Jet Evolution in a Dense Quark-Gluon Plasma
A main goal of the experimental program at the Large Hadron Collider is the study of the quark-gluon plasma (QGP), a new phase of nuclear matter that exists at high temperature or density, and in which the quarks and gluons are deconfined. This state of matter is produced in the intermediate stages of the high-energy nucleus-nucleus (Pb-Pb) collisions, but only for a very short time, of about 10 fermi. When a jet is produced in this dense environment, its interactions with the surrounding medium lead to modifications in the structure of the jet, known as jet quenching. By observing these modifications, one can infer important information about the QGP. Over the last years, an effective theory for jet quenching has been constructed from first principles. This describes the collisions between the partons in the jet and those in the plasma, and the consequences of these collisions in terms of medium-induced radiation and energy loss by the jet. In my talk, I will pedagogically survey this effective theory and present some of its consequences for the phenomenology at the LHC.
SpeakerDr. Edmond Iancu obtained his PhD in 1994 at the Institut de Physique de Saclay, under the supervision of Jean-Paul Blaizot.
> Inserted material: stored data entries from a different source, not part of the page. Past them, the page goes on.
-- ==== Sys2Proof/Tests/Slice0.lean ====
section
/-! SUPPORT. Tests: the well-formedness smoke tests, words of the spec decoded, one step of each instruction on the vectors of
95_test_vectors.md, the host's side, and a witness for the hypotheses of every statement of the obligations. Every expected value is
taken from the spec file that the comment names. -/

/- Each `decide +kernel` below would take a thread of its own, and their stacks together more memory than the check allows. -/
set_option Elab.async false

namespace Sys2Proof.Machine.Tests

/-! ## Well-formedness: an ill-formed term for each check (R122) -/

theorem test_wf_refuses_code : (Instr.halt 256).wellFormed = false := by decide
theorem test_wf_refuses_address : (Instr.feLd 1 65536).wellFormed = false := by decide
theorem test_wf_refuses_immediate : (Instr.feLdi 1 65536).wellFormed = false := by decide
theorem test_wf_refuses_offset_above : (Instr.j 32768).wellFormed = false := by decide
theorem test_wf_refuses_offset_below : (Instr.bnc (-32769)).wellFormed = false := by decide
theorem test_wf_accepts_bounds :
    (Instr.halt 255).wellFormed ∧ (Instr.feLd 1 65535).wellFormed ∧ (Instr.bc (-32768)).wellFormed ∧
      (Instr.j 32767).wellFormed := by decide

/-! ## Decoding: words written out in 40_control.md to 43_point.md and 95_test_vectors.md, one for each constructor -/

theorem test_decode_control :
    decode 0x01000001 = .ok (.halt 1) ∧ decode 0x0200FFFD = .ok (.j (-3)) ∧ decode 0x03000004 = .ok (.bc 4) ∧
      decode 0x04000011 = .ok (.bnc 17) := by decide
theorem test_decode_field_memory :
    decode 0x10100020 = .ok (.feLd 1 0x20) ∧ decode 0x11100040 = .ok (.feSt 1 0x40) ∧
      decode 0x12300001 = .ok (.feLdi 3 1) ∧ decode 0x13210000 = .ok (.feMov 2 1) := by decide
theorem test_decode_field_arithmetic :
    decode 0x14123000 = .ok (.feAdd 1 2 3) ∧ decode 0x15123000 = .ok (.feSub 1 2 3) ∧
      decode 0x16123000 = .ok (.feMul 1 2 3) ∧ decode 0x17120000 = .ok (.feSqr 1 2) ∧
      decode 0x18120000 = .ok (.feInv 1 2) ∧ decode 0x19120000 = .ok (.feNeg 1 2) ∧
      decode 0x1A012000 = .ok (.feEq 1 2) := by decide
theorem test_decode_scalar_memory :
    decode 0x20100020 = .ok (.scLd 1 0x20) ∧ decode 0x21400040 = .ok (.scSt 4 0x40) ∧
      decode 0x22100020 = .ok (.scLdh 1 0x20) := by decide
theorem test_decode_scalar_arithmetic :
    decode 0x23110000 = .ok (.scRed 1 1) ∧ decode 0x24312000 = .ok (.scAdd 3 1 2) ∧
      decode 0x25312000 = .ok (.scMul 3 1 2) ∧ decode 0x26423100 = .ok (.scMulAdd 4 2 3 1) ∧
      decode 0x27120000 = .ok (.scClamp 1 2) ∧ decode 0x28050000 = .ok (.scLtl 5) := by decide
theorem test_decode_point_group :
    decode 0x30100020 = .ok (.ptDec 1 0x20) ∧ decode 0x31100040 = .ok (.ptEnc 1 0x40) ∧
      decode 0x32300000 = .ok (.ptId 3) ∧ decode 0x33213000 = .ok (.ptAdd 2 1 3) ∧
      decode 0x34210000 = .ok (.ptDbl 2 1) ∧ decode 0x35110000 = .ok (.ptSmulb 1 1) ∧
      decode 0x36211000 = .ok (.ptSmul 2 1 1) := by decide
theorem test_decode_point_other :
    decode 0x37012000 = .ok (.ptEq 1 2) ∧ decode 0x38110000 = .ok (.ptGetx 1 1) ∧
      decode 0x39110000 = .ok (.ptGety 1 1) ∧ decode 0x3A112000 = .ok (.ptFromxy 1 1 2) := by decide
/-- V-E1 to V-E5. -/
theorem test_decode_rejects :
    decode 0x00000000 = .error .unassignedOpcode ∧ decode 0xFF000000 = .error .unassignedOpcode ∧
      decode 0x14123001 = .error .reservedBits ∧ decode 0x01000100 = .error .reservedBits ∧
      decode 0x1A112000 = .error .reservedBits := by decide
theorem test_decode_table_word : decodeTableWord 32 0x30100020 = some (.ptDec 1 0x20) := by decide
theorem test_encode_scMulAdd : encode (.scMulAdd 4 2 3 1) = 0x26423100 := by decide

/-! ## One step (95_test_vectors.md, sections 2.1 to 2.4) -/

/-- A state that is RUNNING with nothing valid and nothing written in either memory. -/
def fresh : State := { State.reset with runState := .running }

/-- The state after the step that runs the word w. -/
def after (w : Nat) (s : State) : State :=
  match step (s.withFetchWord 32 w) with
  | .next t => t
  | _ => s

/-- What a field register shows: its value where it is valid. -/
def fieldOf (s : State) (r : FReg) : Option Nat := if s.f[r].valid then some s.f[r].val.val else none
def scalarOf (s : State) (r : SReg) : Option Nat := if s.s[r].valid then some s.s[r].val.toNat else none
def pointOf (s : State) (r : PReg) : Option Point := if s.p[r].valid then some s.p[r].val else none
def encodingOf (s : State) (r : PReg) : Option Nat := if s.p[r].valid then some (leInt (enc s.p[r].val)) else none
/-- STATUS, PC, FINST and FADDR as the host reads them. -/
def report (s : State) : Nat × Nat × Nat × Nat :=
  (s.statusWord.toNat, s.pc.toNat, s.finst.toNat, s.faddr.toNat)

def f (r : FReg) (v : Nat) (s : State) : State := s.writeF r (Fe.ofNat v)
def sc (r : SReg) (v : Nat) (s : State) : State := s.writeS r (BitVec.ofNat 256 v)
def pt (r : PReg) (q : Point) (s : State) : State := s.writeP r q
/-- DMEM[a .. a+n−1] holds v. -/
def mem (a n v : Nat) (s : State) : State := s.storeBytes a (leBytes n v)
def value (s : State) (a n : Nat) : Nat := leInt (s.dmem.readBytes a n)

/-- T4 = (I, 0) and T2 = (0, p − 1) of section 2.4, and −B. -/
def T4 : Point := ⟨sqrtMinusOne, Fe.ofNat 0⟩
def T2 : Point := ⟨Fe.ofNat 0, Fe.ofNat (p - 1)⟩
def minusB : Point := pneg basePoint

/-- V-C1. -/
theorem test_halt : report (after 0x01000001 fresh) = (0x00000102, 0, 0, 0) := by decide +kernel
/-- V-C4's target. -/
theorem test_j_wraps : (after 0x0200FFFF fresh).pc = 0xFFFF := by decide +kernel
/-- R132's example, at pc 10. -/
theorem test_bc : (after 0x03000004 { fresh with pc := 10, c := true }).pc = 14 ∧
    (after 0x03000004 { fresh with pc := 10 }).pc = 11 := by decide +kernel
/-- R133's example, at pc 3. -/
theorem test_bnc : (after 0x04000011 { fresh with pc := 3 }).pc = 20 ∧
    (after 0x04000011 { fresh with pc := 3, c := true }).pc = 4 := by decide +kernel
/-- V-F22, V-F21. -/
theorem test_fe_ld : fieldOf (after 0x10100020 (mem 0x20 32 (2 ^ 255) fresh)) 1 = some 19 ∧
    fieldOf (after 0x10100020 (mem 0x20 32 (2 ^ 256 - 1) fresh)) 1 = some 37 := by decide +kernel
/-- V-F28, V-F27. -/
theorem test_fe_ld_traps : report (after 0x1010FFE0 fresh) = (0x00040003, 0, 0x1010FFE0, 0xFFE0) ∧
    report (after 0x10100021 fresh) = (0x00030003, 0, 0x10100021, 0x21) := by decide +kernel
/-- V-F23. -/
theorem test_fe_st : value (after 0x11100040 (f 1 (p - 1) fresh)) 0x40 32 = p - 1 := by decide +kernel
/-- V-F26, V-F29: UNINIT before ALIGN, ALIGN before BUS. -/
theorem test_fe_st_traps : report (after 0x11900041 fresh) = (0x00050003, 0, 0x11900041, 0) ∧
    report (after 0x11101001 (f 1 7 fresh)) = (0x00030003, 0, 0x11101001, 0x1001) := by decide +kernel
/-- V-F17. -/
theorem test_fe_ldi : fieldOf (after 0x1230FFFF fresh) 3 = some 65535 := by decide +kernel
/-- V-F18. -/
theorem test_fe_mov : fieldOf (after 0x13210000 (f 1 (p - 1) fresh)) 2 = some (p - 1) := by decide +kernel
/-- V-F1, V-F2. -/
theorem test_fe_add : fieldOf (after 0x14123000 (f 2 (p - 1) (f 3 2 fresh))) 1 = some 1 ∧
    fieldOf (after 0x14122000 (f 2 (p - 1) fresh)) 1 = some (p - 2) := by decide +kernel
/-- V-F24. -/
theorem test_fe_add_uninit : report (after 0x14123000 (f 2 1 fresh)) = (0x00050003, 0, 0x14123000, 0) := by decide +kernel
/-- V-F3, V-F4. -/
theorem test_fe_sub : fieldOf (after 0x15123000 (f 2 0 (f 3 1 fresh))) 1 = some (p - 1) ∧
    fieldOf (after 0x15122000 (f 2 12345 fresh)) 1 = some 0 := by decide +kernel
/-- V-F6, V-F7. -/
theorem test_fe_mul : fieldOf (after 0x16122000 (f 2 (2 ^ 128) fresh)) 1 = some 38 ∧
    fieldOf (after 0x16123000 (f 2 (2 ^ 254) (f 3 2 fresh))) 1 = some 19 := by decide +kernel
/-- V-F8. -/
theorem test_fe_sqr : fieldOf (after 0x17120000 (f 2 123456789 fresh)) 1 = some 15241578750190521 := by decide +kernel
/-- V-F9, V-F11. -/
theorem test_fe_inv : fieldOf (after 0x18120000 (f 2 0 fresh)) 1 = some 0 ∧
    fieldOf (after 0x18120000 (f 2 2 fresh)) 1 = some ((p + 1) / 2) := by decide +kernel
/-- V-F13, V-F14. -/
theorem test_fe_neg : fieldOf (after 0x19120000 (f 2 0 fresh)) 1 = some 0 ∧
    fieldOf (after 0x19120000 (f 2 1 fresh)) 1 = some (p - 1) := by decide +kernel
/-- V-F15, V-F16. -/
theorem test_fe_eq : (after 0x1A012000 (f 1 5 (f 2 5 fresh))).c = true ∧
    (after 0x1A012000 (f 1 5 (f 2 6 { fresh with c := true }))).c = false := by decide +kernel
/-- V-S1: L is not reduced. -/
theorem test_sc_ld : scalarOf (after 0x20100020 (mem 0x20 32 groupOrder fresh)) 1 = some groupOrder := by decide +kernel
/-- V-S22. -/
theorem test_sc_st : value (after 0x21400040 (sc 4 1 fresh)) 0x40 32 = 1 := by decide +kernel
/-- V-S2. -/
theorem test_sc_ldh : scalarOf (after 0x22100020 (mem 0x20 64 (2 ^ 512 - 1) fresh)) 1 =
    some 0x0399411b7c309a3dceec73d217f5be65d00e1ba768859347a40611e3449c0f00 := by decide +kernel
/-- V-S5, V-S6: the access may end exactly at DMEM_BYTES. -/
theorem test_sc_ldh_range : scalarOf (after 0x22100FC0 (mem 0xFC0 64 0 fresh)) 1 = some 0 ∧
    report (after 0x22100FE0 fresh) = (0x00040003, 0, 0x22100FE0, 0xFE0) := by decide +kernel
/-- V-S7, V-S9. -/
theorem test_sc_red : scalarOf (after 0x23110000 (sc 1 groupOrder fresh)) 1 = some 0 ∧
    scalarOf (after 0x23110000 (sc 1 (2 ^ 256 - 1) fresh)) 1 =
      some 7237005577332262213973186563042994240413239274941949949428319933631315875100 := by decide +kernel
/-- V-S10, V-S11: no 257-bit overflow is lost. -/
theorem test_sc_add : scalarOf (after 0x24312000 (sc 1 (groupOrder - 1) (sc 2 2 fresh))) 3 = some 1 ∧
    scalarOf (after 0x24311000 (sc 1 (2 ^ 256 - 1) fresh)) 3 =
      some 7237005577332262213973186563042994239969362190503992292854688928977177499211 := by decide +kernel
/-- V-S12, V-S13. -/
theorem test_sc_mul : scalarOf (after 0x25311000 (sc 1 (groupOrder - 1) fresh)) 3 = some 1 ∧
    scalarOf (after 0x25312000 (sc 1 12345 (sc 2 groupOrder fresh))) 3 = some 0 := by decide +kernel
/-- V-S14, V-S15: one register as every source and the destination. -/
theorem test_sc_muladd :
    scalarOf (after 0x26423100 (sc 2 2 (sc 3 3 (sc 1 (groupOrder - 1) fresh)))) 4 = some 5 ∧
    scalarOf (after 0x26111100 (sc 1 (groupOrder - 1) fresh)) 1 = some 0 := by decide +kernel
/-- V-S17, V-S18. -/
theorem test_sc_clamp : scalarOf (after 0x27120000 (sc 2 0 fresh)) 1 = some (2 ^ 254) ∧
    scalarOf (after 0x27120000 (sc 2 (2 ^ 256 - 1) fresh)) 1 = some (2 ^ 255 - 8) := by decide +kernel
/-- V-S19, V-S20. -/
theorem test_sc_ltl : (after 0x28050000 (sc 5 (groupOrder - 1) fresh)).c = true ∧
    (after 0x28050000 (sc 5 groupOrder { fresh with c := true })).c = false := by decide +kernel
/-- V-P3, and V-P2 with the encoding 58 66 … 66 of B. -/
theorem test_pt_dec : pointOf (after 0x30100020 (mem 0x20 32 0 fresh)) 1 = some T4 ∧
    pointOf (after 0x30100020 (mem 0x20 32 0x6666666666666666666666666666666666666666666666666666666666666658 fresh)) 1 =
      some basePoint := by decide +kernel
/-- V-P6 (x = 0 with sign 1) and V-P11 (P1 stays as it was). -/
theorem test_pt_dec_rejects :
    report (after 0x30100020 (mem 0x20 32 (1 + 2 ^ 255) fresh)) = (0x00060003, 0, 0x30100020, 0x20) ∧
    pointOf (after 0x30100020 (pt 1 basePoint (mem 0x20 32 2 fresh))) 1 = some basePoint := by decide +kernel
/-- V-P13: the bytes 58 66 … 66 e6 of −B. -/
theorem test_pt_enc : value (after 0x31100040 (pt 1 minusB fresh)) 0x40 32 =
    0xe666666666666666666666666666666666666666666666666666666666666658 := by decide +kernel
/-- V-P1. -/
theorem test_pt_id : encodingOf (after 0x32300000 fresh) 3 = some 1 := by decide +kernel
/-- V-P15, V-P16. -/
theorem test_pt_add : pointOf (after 0x33213000 (pt 1 basePoint (pt 3 minusB fresh))) 2 = some Point.identity ∧
    pointOf (after 0x33213000 (pt 1 basePoint (pt 3 Point.identity fresh))) 2 = some basePoint := by decide +kernel
/-- V-P17, V-P18. -/
theorem test_pt_dbl : pointOf (after 0x34210000 (pt 1 T4 fresh)) 2 = some T2 ∧
    pointOf (after 0x34210000 (pt 1 T2 fresh)) 2 = some Point.identity := by decide +kernel
/-- V-P19, and V-P21 with the encoding d4 b4 … 67 12 of 3B. -/
theorem test_pt_smulb : pointOf (after 0x35110000 (sc 1 0 fresh)) 1 = some Point.identity ∧
    encodingOf (after 0x35110000 (sc 1 3 fresh)) 1 =
      some 0x1267b1d177ee69aba126a18e60269ef79f16ec176724030402c3684878f5b4d4 := by decide +kernel
/-- V-P24, V-P25. -/
theorem test_pt_smul : pointOf (after 0x36211000 (sc 1 2 (pt 1 T2 fresh))) 2 = some Point.identity ∧
    pointOf (after 0x36211000 (sc 1 3 (pt 1 T2 fresh))) 2 = some T2 := by decide +kernel
/-- V-P30, and equal points. -/
theorem test_pt_eq : (after 0x37012000 (pt 1 basePoint (pt 2 Point.identity { fresh with c := true }))).c = false ∧
    (after 0x37012000 (pt 1 T2 (pt 2 T2 fresh))).c = true := by decide +kernel
/-- V-P31. -/
theorem test_pt_getx : fieldOf (after 0x38110000 (pt 1 basePoint fresh)) 1 =
    some 0x216936d3cd6e53fec0a4e231fdd6dc5c692cc7609525a7b2c9562d608f25d51a := by decide +kernel
/-- V-P32. -/
theorem test_pt_gety : fieldOf (after 0x39110000 (pt 1 basePoint fresh)) 1 =
    some 0x6666666666666666666666666666666666666666666666666666666666666658 := by decide +kernel
/-- V-P34, V-P36. -/
theorem test_pt_fromxy :
    pointOf (after 0x3A112000 (f 1 basePoint.x.val (f 2 basePoint.y.val fresh))) 1 = some basePoint ∧
    report (after 0x3A112000 (f 1 1 (f 2 1 fresh))) = (0x00070003, 0, 0x3A112000, 0) := by decide +kernel
/-- V-E1, V-E3. -/
theorem test_illegal : report (after 0x00000000 fresh) = (0x00010003, 0, 0, 0) ∧
    report (after 0x14123001 fresh) = (0x00010003, 0, 0x14123001, 0) := by decide +kernel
He has been a permanent researcher at CNRS (working at IPhT Saclay) since 1995. He was a Fellow at CERN in 1999-2001 and an invited Professor at TPI Minneapolis (in 1998) and then at CERN (2010-11). His research interests include (1) Physics of the quark-gluon plasma (transport properties, Hard Thermal Loops, resummation of the thermodynamics), (2) QCD at high energy: gluon saturation, Colour Glass Condensate, JIMWLK equation, (3) Jet quenching in nucleus-nucleus collisions (jet evolution in a dense QGP), and (4) AdS/CFT correspondence: applications to high-energy scattering and with jet quenching.